Hepatitis A ist eine durch Viren verursachte Leberentzündung (Hepatitis). Sie wird auch als "Reisehepatitis" oder "Reisegelbsucht" bezeichnet. Die Erkrankung kommt vor allem in Ländern mit schlechten hygienischen Verhältnissen vor. Touristen sind deshalb besonders gefährdet. In Deutschland, in vielen Industriestaaten Europas und in Nordamerika sind die Infektionszahlen deutlich zurückgegangen. In früheren Zeiten infizierten sich auch hierzulande 90 Prozent der Kinder und waren in der Folge lebenslang immun. Gefährdung besteht hauptsächlich in Mittelmeerländern, Ländern der ehemaligen UDSSR, Asien, Afrika (Naher und Mittlerer Osten), in Mittel- und Südamerika. Etwa die Hälfte der in Deutschland gemeldeten Erkrankungen wurde im Ausland erworben.
Erhöhte Gefahr besteht hierzulande in Gemeinschaftseinrichtungen wie Kindergärten oder Schulen. Es ist aufgrund der häufig fehlenden oder geringen Symptomatik mit einer erheblichen Dunkelziffer an Erkrankten zu rechnen. Der Keim, das Hepatitis A-Virus, ist äußerst umweltresistent, trotzt hohen Temperaturen und Reinigungsmitteln.

Ursachen

Erkrankte infizieren sich durch fäkal verunreinigte Nahrungsmittel oder Gegenstände. Da das Virus im Trinkwasser vorkommt, erklärt sich eine Infektion über die Nahrungskette. Das bedeutet aber auch, dass man sich durch Verhaltensregeln im Ausland vor einer Infektion schützen kann.

Diagnose zu Hepatitis A (Leberentzündung Typ A)

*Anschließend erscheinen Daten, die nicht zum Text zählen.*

/-- The next slot from slot t in which a loom's own stream leaves one of its outputs. -/
def Loom.nextSlot (x : Loom) (stream t : Nat) : Nat :=
  (((List.range 256).map (fun i => (t + i) % 256)).find? (fun u => (List.range 5).any (fun o =>
    let e := SMap.get noOwner x.streamTab (256 * (o + 1) + u)
    decide (entryStream e = stream) && decide (entryIn e = 0)))).getD 0

/-- The first credit loop on the way of a transfer that has no credit: a stack's, or its write tokens'; else the first stack's (05 R134). -/
def State.creditMissing (s : State) (p : Nat) (d : Word512) : Nat :=
  let ls := ((s.dmaStacks p d).map (fun k => if dField d 35 32 = 1 then [loopId 1 p k, loopId 7 p k] else [loopId 1 p k])).flatten
  (ls.find? (fun l => !s.hasCredit l)).getD (ls.headD 0)

/-- The resource that a loom under stall reason `reason` waits for (17 R415): stream and slot, loop, the TAG of a DMA, region, offset. -/
def State.waitOn (s : State) (l : LoomId) (x : Loom) (reason : Nat) : Nat :=
  let p := s.partOfQuad l.q
  if reason = 1 then
    match x.role with
    | some r =>
      let stream := field r.desc.toNat 79 72
      stream + x.nextSlot stream ((s.quad l.q).count - (s.part p).startCount).toNat * 2 ^ 8
    | none => 0
  else if reason = 2 then (match x.lateDma with | some e => s.creditMissing p e.desc | none => 0)
  else if reason = 3 then
    match (nextPass x.arrayQ).bind (fun e =>
        x.dmaQ.find? (fun o => decide (o.nth < e.nth) && (overlaps (e.reads.take 1) o.writes).isSome)) with
    | some o => descTag o.desc
    | none => 0
  else if reason = 4 then (match x.dmaQ.find? (·.waits) with | some e => mRegion e.desc | none => 0)
  else if reason = 9 then (match x.seq with | .waitCycle o => o.toNat % 2 ^ 32 | _ => 0)
  else 0

/-- The 32-byte wait entry of a loom that waits under a stall reason (0 busy or idle) for something since a time. -/
def Loom.waitEntry (x : Loom) (no reason on since : Nat) : Nat :=
  let head := SMap.get 0 x.store x.seqIdx.toNat
  let fly := (if x.arrayQ = [] then 0 else 1) + (if x.vectorQ = [] then 0 else 2) + (if x.dmaQ = [] then 0 else 4)
    + (if x.chainQ = [] then 0 else 8)
  no + x.seqIdx.toNat % 4096 * 2 ^ 16 + reason * 2 ^ 28 + descTag head * 2 ^ 32 + fly * 2 ^ 48
    + (if x.seq = .ended then 2 ^ 52 else 0) + on * 2 ^ 64 + (if reason = 0 then 0 else since * 2 ^ 96)

/-- The wait entry of loom l, number no: its stall reason, and since when it waits (17 R404, R415). -/
def State.waitEntryOf (s : State) (l : LoomId) (no : Nat) : Nat :=
  let x := s.loom l
  let p := s.partOfQuad l.q
  let a := s.loomDoes p (loomKey l)
  let seen := SMap.get (0, 0) s.stalls (loomKey l)
  let since := match x.seq with
    | .waitUnits _ | .waitDesc _ | .waitCycle _ | .commitWait => x.seqSince
    | _ => if x.activity = 1 then s.stepWaitSince p else if seen.1 = a then seen.2 else s.ns
  x.waitEntry no (a - 1) (s.waitOn l x (a - 1)) since.toNat

/-- Write a number of `bytes` bytes at a byte offset (a multiple of 4) of the snapshot. -/
def putWords (m : SMap Nat) (off bytes v : Nat) : SMap Nat :=
  (List.range (bytes / 4)).foldl (fun m i => SMap.set 0 m (off / 4 + i) (v / 2 ^ (32 * i) % 2 ^ 32)) m

/-- The 16-byte queue-head entry of a queue: without a head item its sidebands and CRC are 0. -/
def Dcq.headEntry (d : Dcq) (q : Nat) : Nat :=
  match d.items with
  | [] => q + d.packets % 2 ^ 16 * 2 ^ 48
  | i :: _ =>
    q + d.items.length % 2 ^ 16 * 2 ^ 16
      + ((if i.endp then 1 else 0) + (if i.poison then 2 else 0) + (if i.nv then 4 else 0) + (if i.gap then 8 else 0)) * 2 ^ 32
      + d.packets % 2 ^ 16 * 2 ^ 48 + crc32c (leBytes 64 i.payload) * 2 ^ 64

/-- Take the hang snapshot of a partition with its cause: 1 watchdog, 2 request. -/
def State.hangSnapshot (s : State) (p cause : Nat) : State :=
  let loops := s.loopsOf p
  let hdr := s.ns.toNat + (List.range 4).foldl (fun a q => a + (s.quad q).count.toNat * 2 ^ (64 + 64 * q)) 0
    + cause * 2 ^ 320 + p * 2 ^ 328 + s.stepNo p % 2 ^ 48 * 2 ^ 336 + s.attempt p % 256 * 2 ^ 384
    + (loops.length - 49020) % 2 ^ 32 * 2 ^ 416
  let m0 := putWords [] 0 64 hdr
  let m1 := (List.range (s.runLooms p)).foldl (fun m n =>
    let l := loomOfNumber (s.runLooms p) n
    if s.partOfQuad l.q = p then putWords m (64 + 32 * n) 32 (s.waitEntryOf l n) else m) m0
  let m2 := ((queueNumbers.take 256).zipIdx).foldl (fun m e => putWords m (64064 + 16 * e.2) 16 ((s.dcq e.1).headEntry e.1)) m1
  let m3 := ((loops.drop (loops.length - 49020)).zipIdx).foldl (fun m e =>
    let c := s.cloop e.1
    putWords m (68160 + 20 * e.2) 20 (e.1 + c.issued.toNat * 2 ^ 32 + c.held.toNat * 2 ^ 64 + c.inFlight.toNat * 2 ^ 96
      + c.returned.toNat * 2 ^ 128)) m2
  { s with hangSnap := m3 }.setObj 0x808004 s.ns.toNat

/-- With HANG_ECLIPSE set, the watchdog's snapshot is taken after the eclipse; an eclipse that is refused leaves it to be taken at once. -/
def execHangWatchdogExpiry (p : Fin 4) (s : State) : Outcome State Fault Refusal :=
  .next (
    let ms := s.live 0x808001
    if ms ≠ 0 ∧ s.jobState p = 5 ∧ s.eclipseByte p = 0 ∧ !(s.part p).window then
      let s1 := (s.atLeast ((s.part p).hangNs.toNat + ms * 1000000)).bump 0x808005 1
      let s2 := s1.modPart p (fun x => { x with hangNs := s1.ns })
      let s3 := if s2.live 0x808002 = 1 then s2.eclipsePart p else s2
      if s3.eclipseByte p = 1 then s3.modPart p (fun x => { x with snapAfter := true }) else s3.hangSnapshot p 1
    else s)

def State.hangWrite (s : State) (v : Nat) : State × Nat :=
  (((maskParts v).filter (fun p => decide (p < s.partCount))).foldl (fun (t : State) p => t.hangSnapshot p 2) s, 0)

/-! ### The scan (17 R413) -/

/-- A data word in a queue or buffer appears as its sideband and a CRC-32C of its payload, never as its payload. -/
def scanWord (w : FWord) : List Nat := [w.side.toNat, crc32c (leBytes 64 w.payload.toNat)]

/-- What the scan shows of a sequencer, of a queue of units, of a chain role and of a loom. -/
def SeqState.scan (x : SeqState) : List Nat :=
  match x with
  | .idle => [0]
  | .running => [1]
  | .waitUnits m => [2, m.toNat]
  | .waitDesc n => [3, n]
  | .waitCycle o => [4, o.toNat]
  | .commitWait => [5]
  | .stopped => [6]
  | .ended => [7]

def InFlight.scan (x : InFlight) : List Nat := [x.desc.toNat, x.index.toNat, x.nth, x.phase, if x.waits then 1 else 0]

/-- A list with its length before it. -/
def scanList {α : Type} (l : List α) (f : α → List Nat) : List Nat := l.length :: (l.map f).flatten

def HeldSum.scan (x : HeldSum) : List Nat := [x.idx, x.ready.toNat] ++ scanWord x.word

def ChainRole.scan (x : ChainRole) : List Nat :=
  [x.desc.toNat, x.since.toNat, x.passed] ++ scanList x.coming HeldSum.scan ++ scanList x.held HeldSum.scan
    ++ scanList (SMap.keys x.seen) (fun k => [k])

/-- The architectural state of a loom that a scan covers: sequencer with the open block and the tile preloaded, loop counters, unit queues,
stream positions, chain state, the scale register file, flags, the count of lost trace records. -/
def Loom.scan (x : Loom) : List Nat :=
  x.seq.scan ++ [x.seqIdx.toNat, x.issued, x.lateWaits] ++ scanList x.loops (fun f => [f.body.toNat, f.left])
    ++ scanList x.arrayQ InFlight.scan ++ scanList x.vectorQ InFlight.scan ++ scanList x.dmaQ InFlight.scan
    ++ scanList x.chainQ InFlight.scan ++ scanList x.rxBuf (fun w => [w.stream.toNat, w.since.toNat, w.place.toNat] ++ scanWord w.word)
    ++ (match x.role with | some r => 1 :: r.scan | none => [0])
    ++ (List.range 256).map (fun i => (SMap.get 0xFF x.scaleFile i).toNat)
    ++ (match x.block with | some b => [1, b.1.toNat, b.2.1.toNat, b.2.2] | none => [0])
    ++ (match x.preloaded with | some f => [1, f.toNat] | none => [0])
    ++ (match x.swapDue with | some d => [1, d.toNat] | none => [0]) ++ (match x.firstWord with | some c => [1, c.toNat] | none => [0])
    ++ [if x.active.full then 1 else 0, if x.shadow.full then 1 else 0, if x.slotMissed then 1 else 0, if x.merged then 1 else 0, x.traceLost]

/-- A loom's scan with its activity counters. -/
def State.loomScan (s : State) (k : Nat) : List Nat :=
  (SMap.get Loom.init s.looms k).scan ++ (keyCounts s.counters ucLoom k).map (·.toNat)

/-- Key of a scan: loom k of its quadrant; 500 in the loom's place stands for the looms that the state does not list. -/
def scanKey (q i : Nat) : Nat := 501 * q + i

/-- What the last complete scan found in the loom with a key; nothing before a scan. -/
def State.scanned (s : State) (k : Nat) : List Nat :=
  let x := SMap.get [] s.scans (scanKey (k / 500) (k % 500))
  if x = [] then SMap.get [] s.scans (scanKey (k / 500) 500) else x

/-- The scan of a loom shows something of its own: the state lists it, or an activity counter of it is not zero. -/
def State.scanShows (s : State) (k : Nat) : Bool :=
  (SMap.keys s.looms).contains k || (List.range 17).any (fun i => s.counter (counterKey ucLoom k i) != 0)

/-- A quadrant's looms are scanned. -/
def State.scanQuad (s : State) (q : Nat) : State :=
  let m := SMap.set [] (SMap.drop (fun k => k / 501 == q) s.scans) (scanKey q 500)
    (Loom.init.scan ++ [0, (s.counter (cyclesKey q)).toNat] ++ List.replicate 15 0)
  { s with scans := ((List.range' (500 * q) 500).filter s.scanShows).foldl (fun m k =>
      SMap.set [] m (scanKey q (k % 500)) (s.loomScan k)) m }

/-- The scan ends: the looms' images are readable, a RESUME that waited takes effect (17 R413, R417). -/
def execEclipseScanComplete (p : Fin 4) (s : State) : Outcome State Fault Refusal :=
  .next (if !s.trip && s.eclipseByte p = 2 then
    let s2 := ((s.quadsOf p).foldl State.scanQuad s).setEclipse p 3
    let s3 := if (s2.part p).snapAfter then (s2.hangSnapshot p 1).modPart p (fun x => { x with snapAfter := false }) else s2
    if (s3.part p).resumeOwed then s3.resumePart p else s3
  else s)

end Sys2Proof.Machine
end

Der Verdacht auf eine Hepatitis kann sich bereits aus der Krankengeschichte (Auslandsreisen) und der Symptomatik ergeben, vor allem wenn der Betroffene eine Gelbsucht aufweist. Der Typ der Hepatitisinfektion lässt sich jedoch nur anhand einer Blutuntersuchung im Labor feststellen. Der Körper bildet nach der Infektion spezifische Antikörper. Auch das Virus selbst lässt sich nachweisen. Die Blutuntersuchung dient außerdem der Prüfung der Leberfunktion. Ist sie eingeschränkt, sind bestimmte Laborwerte verändert.

Symptome
Zwei bis sechs Wochen nach der Infektion kann es zu ersten Krankheitszeichen kommen. Jedoch weist ein Drittel der Infizierten keine Symptome auf. Da die Krankheit von selbst wieder ausheilt, wird die durchgemachte Erkrankung möglicherweise nie aufgedeckt.

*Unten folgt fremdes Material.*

/-! ### The leaf journal (13 R313) -/

/-- A journal record of END at a slot; its reserved bits [255:192] are 0 (00 R6; 13 R313). -/
def journalRecord (endLeaf slot : Nat) : BitVec 256 :=
  BitVec.ofNat 256 ((Config.journalMac (endLeaf + slot * 2 ^ 32)).toNat * 2 ^ 64 + slot * 2 ^ 32 + endLeaf)

/-- Program and verify a record at the next slot: a failed slot stays spent and holds a bad MAC (DESIGN CHOICE, log 119: one bit of it turned). -/
def State.programLeaves (s : State) (ok : Bool) : State :=
  let n := s.sec.slot.toNat
  let e := s.sec.endLeaf.toNat + 16
  let r := if ok then journalRecord e n else journalRecord e n ^^^ BitVec.ofNat 256 (2 ^ 64)
  { s with
    flash := { s.flash with journal := SMap.set (BitVec.allOnes 256) s.flash.journal n r }
    sec := { s.sec with slot := s.sec.slot + 1, endLeaf := if ok then BitVec.ofNat 21 e else s.sec.endLeaf } }

/-- What the loss of power tears in the flash: a STORED write while the firmware runs, the record of a reservation that a signature
waits for (13 R331; 14 R344; 15 R362). -/
def State.tear (s : State) (torn : Option Torn) : State :=
  match torn with
  | some (.setting ref v) => if s.fwUp then { s with flash := s.flash.tearSetting ref.toNat v } else s
  | some .journal =>
    if s.pwrok && s.sec.queue != [] && s.sec.nxt == s.sec.endLeaf && decide (s.sec.slot.toNat < 65536) then s.programLeaves false else s
  | none => s

/-- The rails leave regulation: the time base ends too; the flash keeps what it held (14 R344). -/
def execPowerLoss (torn : Option Torn) (s : State) : Outcome State Fault Refusal :=
  .next { (s.tear torn).heldInReset with timeLocked := false, ns := 0 }

def execTimeBaseLock (s : State) : Outcome State Fault Refusal :=
  .next (if s.timeLocked then s else { s with timeLocked := true, ns := 0 })

/-! ### Boot (13 R308, R309, R311, R313) -/

/-- A slot the ROM accepts: it verifies, and its version is at least the last of the version journal. -/
def Flash.accepts (f : Flash) (x : FwSlot) : Bool :=
  x.valid && decide ((f.versions.getLast?.getD 0).toNat ≤ x.version.toNat)

/-- The slot the ROM tries first, and the failed-boot count after its increment: at 3 it takes the other slot and resets
the count (13 R309). -/
def Flash.bootChoice (f : Flash) : Bool × Nat :=
  if 3 ≤ f.failed + 1 then (!f.bootB, 0) else (f.bootB, f.failed + 1)

def Flash.slotOf (f : Flash) (b : Bool) : FwSlot := if b then f.slotB else f.slotA

/-- A leaf-journal record is valid: its MAC and its slot number agree (13 R313). -/
def journalEnd (slot : Nat) (r : BitVec 256) : Option Nat :=
  if BitVec.ofNat 128 (field r.toNat 191 64) = Config.journalMac (field r.toNat 63 0) ∧ field r.toNat 63 32 = slot
  then some (field r.toNat 31 0 % 2 ^ 21) else none

/-- The scan of the leaf journal up to the first erased slot (13 R313). -/
def bootLeaves (j : SMap (BitVec 256)) : Nat → Nat → Nat → Nat × Nat
  | 0, slot, nxt => (nxt, slot)
  | fuel + 1, slot, nxt =>
    let r := SMap.get (BitVec.allOnes 256) j slot
    if r = BitVec.allOnes 256 then (nxt, slot)
    else bootLeaves j fuel (slot + 1) (match journalEnd slot r with | some e => Nat.max nxt e | none => nxt)

/-- Identity check and leaf scan of the security block at power-on: the secret is at hand when the PUF response is reconstructed, and
its public key is compared with IDPUB (13 R311, R313); a fresh JTAG nonce (13 R329). -/
def State.bootSecurity (s : State) (pufOk : Bool) : State :=
  let (nonce, s1) := s.draw
  let (nxt, slot) := bootLeaves s1.flash.journal 65536 0 0
  { s1 with
    identityOk := pufOk && decide (s1.flash.identity.pub = leBytes 68 (s1.recBits 799 256))
    sec := { s1.sec with nxt := BitVec.ofNat 21 nxt, endLeaf := BitVec.ofNat 21 nxt, slot := BitVec.ofNat 17 slot
                         jtagNonce := BitVec.ofNat 256 nonce } }

/-- Versions shown by 0x6001 (13 R309): 0 for a slot that does not verify. -/
def State.showFirmware (s : State) : State :=
  let v (x : FwSlot) := if x.valid then x.version.toNat else 0
  ((s.setObj 0x600102 (v s.flash.slotA)).setObj 0x600103 (v s.flash.slotB)).setObj 0x600104
    (s.flash.versions.getLast?.getD 0).toNat

/-- The mask ROM: root key, slots, or hold for recovery (13 R308). -/
def State.bootRom (s : State) : State :=
  let f := s.flash
  let (first, count) := f.bootChoice
  if !f.rootOk then { s with romHold := true }
  else if f.accepts (f.slotOf first) then
    { s with flash := { f with failed := count }, sec := { s.sec with bootedB := first } }
  else if f.accepts (f.slotOf (!first)) then
    { s with flash := { f with failed := count }, sec := { s.sec with bootedB := !first } }
  else { s with romHold := true }

/-- Values the firmware finds at power-on: STORED objects from the settings area (14 R344). -/
def State.loadSettings (s : State) : State :=
  { s with objs := s.flash.settings, inForce := s.flash.settings }

/-- What the firmware image that the ROM started shows: settings, firmware versions, a failed identity check (13 R311). -/
def State.bootFirmware (s : State) : State :=
  let s1 := (s.loadSettings.showFirmware).setObj 0x600101 (if s.sec.bootedB then 1 else 0)
  if s1.identityOk then s1
  else (s1.setObj 0x600506 1).raiseDevice 0x0702 3 ucSecurity 0 (1 + (2 ^ 20 - s1.sec.nxt.toNat) * 2 ^ 32)

def execPwrokRise (mgtId : BitVec 3) (pufOk : Bool) (s : State) : Outcome State Fault Refusal :=
  .next (if s.pwrok then s else
    let s1 := { s.heldInReset with pwrok := true, straps := mgtId, riseNs := s.ns }
    let s2 := (s1.bootSecurity pufOk).bootRom
    if s2.romHold then s2 else s2.bootFirmware)

/-- Result of bring-up step n (15 R363). -/
def State.stepResult (s : State) (n : Nat) : Nat := s.obj (0x210100 + n)

/-- Start step n: running, and its start time. -/
def State.startStep (s : State) (n : Nat) : State :=
  { s.setObj (0x210100 + n) 1 with stepStart := SMap.set 0 s.stepStart n s.ns.toNat }

/-- End step n with a result: result and duration in ms. -/
def State.endStep (s : State) (n result : Nat) : State :=
  (s.setObj (0x210100 + n) result).setObj (0x210110 + n) ((s.ns.toNat - SMap.get 0 s.stepStart n) / 1000000)

def execFirmwareReady (s : State) : Outcome State Fault Refusal :=
  .next (if s.pwrok && !s.romHold && !s.fwUp then
    let s1 := { s with fwUp := true, flash := { s.flash with failed := 0 }
                       stepStart := SMap.set 0 s.stepStart 1 s.riseNs.toNat }
    let idOk := s1.obj 0x600506 == 0 || s1.obj 0x600506 == 2
    if s1.recordOk && idOk then s1.endStep 1 2
    else
      let s2 := s1.endStep 1 4
      let s3 := if s1.recordOk then s2
                else s2.raiseDevice 0x0701 3 ucHub 0 (s2.obj 0x121001 + s2.obj 0x121002 * 2 ^ 32)
      s3.enterFailed 1
  else s)

/-! ### Layout changes (01 R27) -/

/-- The staged owner of a port. -/
def State.stagedOwner (s : State) (port : Nat) : Nat := s.obj (0x900002 + port)

/-- Staged values equal those in force. -/
def State.layoutStaged (s : State) : Bool :=
  s.obj 0x900001 == s.layout && (List.range 6).all (fun x => s.stagedOwner x == s.portOwner x)

/-- The checks of R27 in their order: the refusal code, or none. -/
def State.applyRefusal (s : State) : Option Nat :=
  let n := layoutParts (s.obj 0x900001)
  if s.anyJob then some 4
  else if (List.range 6).any (fun x => decide (n ≤ s.stagedOwner x)) then some 3
  else if (List.range n).any (fun p => (List.range 6).all (fun x => s.stagedOwner x != p)) then some 2
  else none

/-- The staged values: the layout and the six owners. -/
def State.stagedLayout (s : State) : Nat × List Nat := (s.obj 0x900001, (List.range 6).map s.stagedOwner)

/-- Every partition reset, keys zero, a layout and its owners in force, the seal stale. The budgets of R319 and the report counts of
the partitions go on. -/
def State.applyLayout (s : State) (v : Nat × List Nat) : State :=
  let s1 := s.resetAll
  let s2 := (List.range 4).foldl (fun (t : State) p =>
    t.modPart p (fun x => { Part.init with cardTimes := x.cardTimes, reportNo := x.reportNo })) { s1 with applyWaits := none }
  let s3 := s2.setObj 0x90000A v.1
  let s4 := (List.range 6).foldl (fun (t : State) x => t.setLive (0x900002 + x) (v.2.getD x 0)) s3
  { s4.setObj 0x121003 3 with sealArmed := false }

Krankheitszeichen - bei einer geringeren Anzahl von Betroffenen - können sein:
  • Abgeschlagenheit, Müdigkeit
  • Fieber
  • Kopfschmerzen
  • Appetitlosigkeit
  • Übelkeit, Erbrechen
  • Verdauungsprobleme
  • Schmerzen im rechten Oberbauch unterhalb des Rippenbogens.

Ein mögliches erstes, aber auch Folgesymptom ist die Gelbsucht (Ikterus):
  • Gelbgefärbte Haut und Schleimhäute
  • Gelbgefärbtes Augenweiß
  • Dunkelgefärbter Urin
  • Heller Stuhl.
Kommt es zur Gelbsucht, verschwinden meist vorherige Symptome. Nach vier bis acht Wochen bildet sich die Gelbsucht zurück und Betroffene erholen sich vollständig. Besonders Kinder weisen meist keinerlei Symptome auf. Übergänge in chronische Verlaufsformen sind nicht bekannt.

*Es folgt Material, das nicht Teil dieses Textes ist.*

-- ==== Sys2Proof/Machine/Ports.lean ====
section
/-! DEFINITION. The Ethernet ports: the port function (10 R227; 14 R348), training and fallback (R228 to R233), LLDP (R235 to R237),
gateways (R238), PFC (R225, R226), greetings and the roll call (R240 to R243). -/

namespace Sys2Proof.Machine

open Sys2Proof Host

/-! ### The port function -/

/-- Nominal lanes of a link of a port. -/
def State.nominal (s : State) (p : Nat) : Nat := 8 / 2 ^ s.portMode p

/-- Start training a link at its nominal width. -/
def State.trainLink (s : State) (k : Nat) : State :=
  s.setLink k { s.link k with attempt := some (0, s.nominal (k / 8)) }

/-- The port starts: its links are those of its mode, and all train at once. -/
def State.portStart (s : State) (p : Nat) : State :=
  let links := s.linksOf p
  let s1 := (List.range' (8 * p) 8).foldl (fun (t : State) k =>
    t.setObj (linkRef k 1) (if links.contains k then s.nominal p else 0)) s
  -- a run of step 4 begins with the first port that trains (15 R363)
  let s2 := if (List.range 6).any (fun x => decide (s.obj (portRef x 5) = 1)) then s1
            else { s1 with stepStart := SMap.set 0 s1.stepStart 4 s.ns.toNat }
  links.foldl State.trainLink ((s2.setObj (portRef p 5) 1).setObj (portRef p 4) 1)

/-- A write of 0x01 to ENABLE. -/
def State.portEnable (s : State) (p : Nat) : State :=
  if s.obj (portRef p 5) = 3 then s.setObj (portRef p 6) 2
  else if s.trip || s.stepResult 2 != 2 then s.setObj (portRef p 6) 4
  else
    let s1 := s.setObj (portRef p 6) 0
    if s.obj (portRef p 5) = 0 then s1.portStart p else s1

/-- A write of 0x00 to ENABLE. -/
def State.portDisable (s : State) (p : Nat) : State :=
  if s.jobLoaded (s.portOwner p) then s.setObj (portRef p 6) 3
  else
    let s1 := s.setObj (portRef p 6) 0
    if s.obj (portRef p 5) = 1 ∨ s.obj (portRef p 5) = 2 then s1.portStop p else s1

/-- The port is ON once no link of it trains any more; the run of step 4 has lasted until now (15 R363). -/
def State.portTrained (s : State) (p : Nat) : State :=
  if s.obj (portRef p 5) = 1 ∧ (s.linksOf p).all (fun k => (s.link k).attempt == none) then
    (s.setObj (portRef p 5) 2).setObj 0x210114 ((s.ns.toNat - SMap.get 0 s.stepStart 4) / 1000000)
  else s

/-- A function that stops is OFF; a channel's key and queue pair go (13 R324). -/
def execFunctionStopComplete (f : FunctionId) (s : State) : Outcome State Fault Refusal :=
  .next (match f with
    | .port p => if s.obj (portRef p 5) = 3 then s.setObj (portRef p 5) 0 else s
    | .channel n =>
      if s.chanState n = 3 then
        (((s.setObj (0x901009 + 256 * n.val) 0).eraseChannel n).modPart n (fun x =>
          { x with qps := SMap.set Qp.init x.qps 0x4000 Qp.init })).newLoop (loopId 5 n 0x4000)
      else s)

/-! ### Training (R228 to R233) -/

/-- The next group to try below a width: the widest whole group of trained lanes, the lowest of its width (R229). -/
def fallback (nominal : Nat) (trained : List Nat) : List Nat → Option (Nat × Nat)
  | [] => none
  | w :: ws =>
    match (List.range (nominal / w)).find? (fun j => (List.range' (j * w) w).all trained.contains) with
    | some j => some (j * w, w)
    | none => fallback nominal trained ws

/-- Widths below w. -/
def narrower (w : Nat) : List Nat := [4, 2, 1].filter (fun v => decide (v < w))

/-- Results of an attempt's lanes enter their objects. -/
def State.showLanes (s : State) (k first : Nat) (lanes : List LaneResult) : State :=
  (lanes.zipIdx).foldl (fun (t : State) e =>
    let l := k + first + e.2
    let r := e.1
    ((((t.setObj (laneRef l 1) (if r.step = 0 then 1 else 2)).setObj (laneRef l 2) r.step.toNat).setObj (laneRef l 3)
      r.snr.toNat).setObj (laneRef l 4) r.ber.toNat).setObj (laneRef l 5) r.ms.toNat) s

/-- A link comes up below its minimum in a running or held job: port-width fault (R233). -/
def State.widthCheck (s : State) (k : Nat) : State :=
  let p := s.portOwner (k / 8)
  let x := s.part p
  if (s.jobState p = 5 ∨ s.jobState p = 6) ∧ x.portsMask.testBit (k / 8) ∧ s.linkLanes k < x.minLanes (k / 8) then
    (s.raisePart 0x0502 3 ucLink k p 0 (k + s.linkLanes k * 2 ^ 8)).faultAndHalt p 5 6 k
  else s

/-- Record 0x0501 of a link. -/
def State.linkEvent (s : State) (k : Nat) : State :=
  s.raisePart 0x0501 0 ucLink k (s.portOwner (k / 8)) 0 (k + s.linkLanes k * 2 ^ 8)

/-- The link is up on lanes first to first + w − 1. -/
def State.linkComesUp (s : State) (k first w : Nat) : State :=
  let s1 := ((s.setObj (linkRef k 2) w).setObj (linkRef k 3) first).setObj (linkRef k 4) 1
  let s2 := (List.range' (k + first) w).foldl (fun (t : State) l => t.setObj (laneRef l 1) 0) s1
  let s3 := (s2.setLink k { s2.link k with attempt := none }).setObj (0x511006 + 256 * k) 0
  let s4 := if s.obj (portRef (k / 8) 5) = 2 then s3.linkEvent k else s3
  (s4.portTrained (k / 8)).widthCheck k

/-- An attempt ends: up at its width when every lane of it trained, else the next group, else down (R229). The lanes outside a group that was
tried again stand as their own last attempt left them (DESIGN CHOICE, log 134). -/
def execTrainingAttemptComplete (k : Fin 48) (lanes : List LaneResult) (s : State) : Outcome State Fault Refusal :=
  .next (
    let x := s.link k
    let port := k.val / 8
    match x.attempt with
    | none => s
    | some (first, w) =>
      let ls := lanes.take w
      let s1 := s.showLanes k first ls
      let good := (List.range ls.length).filter (fun i => match ls[i]? with | some r => decide (r.step = 0) | none => false)
      let trained := (x.trained.filter (fun l => decide (w ≠ s.nominal port) && (decide (l < first) || decide (first + w ≤ l))))
        ++ good.map (fun i => first + i)
      let s2 := s1.setLink k { x with trained := trained }
      if good.length = w then s2.linkComesUp k first w
      else
        match (if s.obj (portRef port 3) = 1 then fallback (s.nominal port) trained (narrower w) else none) with
        | some a => s2.setLink k { s2.link k with attempt := some a }
        | none => (s2.dropLink k).portTrained port)

/-- A link loses lock: it retrains from its nominal width, and its queue pairs move (R228; 11 R253). -/
def execLinkDown (k : Fin 48) (s : State) : Outcome State Fault Refusal :=
  .next (if s.linkUp k then
    let s1 := ((s.dropLink k).bump (linkRef k 5) 1).trainLink k
    let s2 := s1.linkEvent k
    let p := s2.portOwner (k.val / 8)
    ((SMap.keys (s2.part p).qps).filter (fun n => decide (n ≠ 0x4000) && decide (((s2.part p).qp n).link.toNat = k.val))).foldl
      (fun (t : State) n => t.moveQp p n) s2
  else s)

/-! ### LLDP (R235 to R237) -/

/-- A TLV: type, value. -/
def lldpTlv (type : Nat) (v : Bytes) : Bytes := beBytes 2 (type * 512 + v.length) ++ v

/-- Upper-case hexadecimal digits of a number. -/
def hexDigits : Nat → Nat → List Char
  | 0, _ => []
  | n + 1, x => hexDigits n (x / 16) ++ [(if x % 16 < 10 then Char.ofNat (48 + x % 16) else Char.ofNat (55 + x % 16))]

/-- The name that the serial number gives (14). -/
def State.defaultName (s : State) : Nat := leNat (ascii ("KWF-" ++ String.ofList (hexDigits 16 (s.recField 191 128))))

/-- SYSTEM_NAME: a value set, else the name from the serial number. -/
def State.nameOf (s : State) (v : Nat) : Nat := if v < 256 ^ 64 then v else s.defaultName

/-- The name in force. -/
def State.systemName (s : State) : Nat := s.nameOf (s.live 0x10000D)

/-- Bytes of a text without its zero padding. -/
def trimZeros (b : Bytes) : Bytes := (b.reverse.dropWhile (· == 0)).reverse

Behandlung zu Hepatitis A (Leberentzündung Typ A)

Die Behandlung der Hepatitis A orientiert sich nach den Beschwerden und ist symptomatisch. Ein Klinikaufenthalt ist nicht nötig. Sofern die Beschwerden stark ausgeprägt sind, kommen allenfalls Medikamente gegen Schmerzen oder Übelkeit und Erbrechen infrage. Auf Alkohol, fett- und kohlenhydratreiche Nahrung sowie leberbelastende Medikamente sollte verzichtet werden. Darüberhinaus sollten sich Betroffene schonen. Aufgrund der Ansteckungsmöglichkeit anderer ist ein vorübergehendes Aufenthalts- und Arbeitsverbot in Gemeinschaftseinrichtungen einzuhalten. Nach Heilung ist dieses natürlich aufgehoben. Auch zuhause sollten Hygienemaßnahmen durchgeführt werden.

Prognose

Hepatitis A heilt in der Regel komplett aus und die Betroffenen sind lebenslang immun. Selten kommt es zu verlängerten Verläufen, die aber auch vollständig ausheilen. Ganz selten ist mit schweren Verläufen bei älteren und lebervorgeschädigten Menschen zu rechnen.

Selbsthilfe zu Hepatitis A (Leberentzündung Typ A)

Der sicherste Schutz, insbesondere bei geplanten Auslandsaufenthalten mit Infektionsrisiko, ist die Impfung. Diese wird jedoch nicht von den Gesetzlichen Krankenkassen übernommen. Impfungen sind verschiedenen Personengruppen zu empfehlen. Dies sind Menschen in Kinder-Gemeinschaftseinrichtungen, in medizinischen Einrichtungen und Abwasseranlagen. Impfempfehlungen gelten aber auch für Personen, die mit Erkrankten Kontakt haben.

Darüber hinaus gelten Hygieneempfehlungen, die unbedingt einzuhalten sind:
  • Speisen und Trinkwasser abkochen
  • Nur geschältes Obst und Gemüse verzehren
  • Vorsicht bei Salat, Eis und rohen Meeresfrüchten.
Auskunft über die Gefährdung im Reiseland erteilt auch das Auswärtige Amt.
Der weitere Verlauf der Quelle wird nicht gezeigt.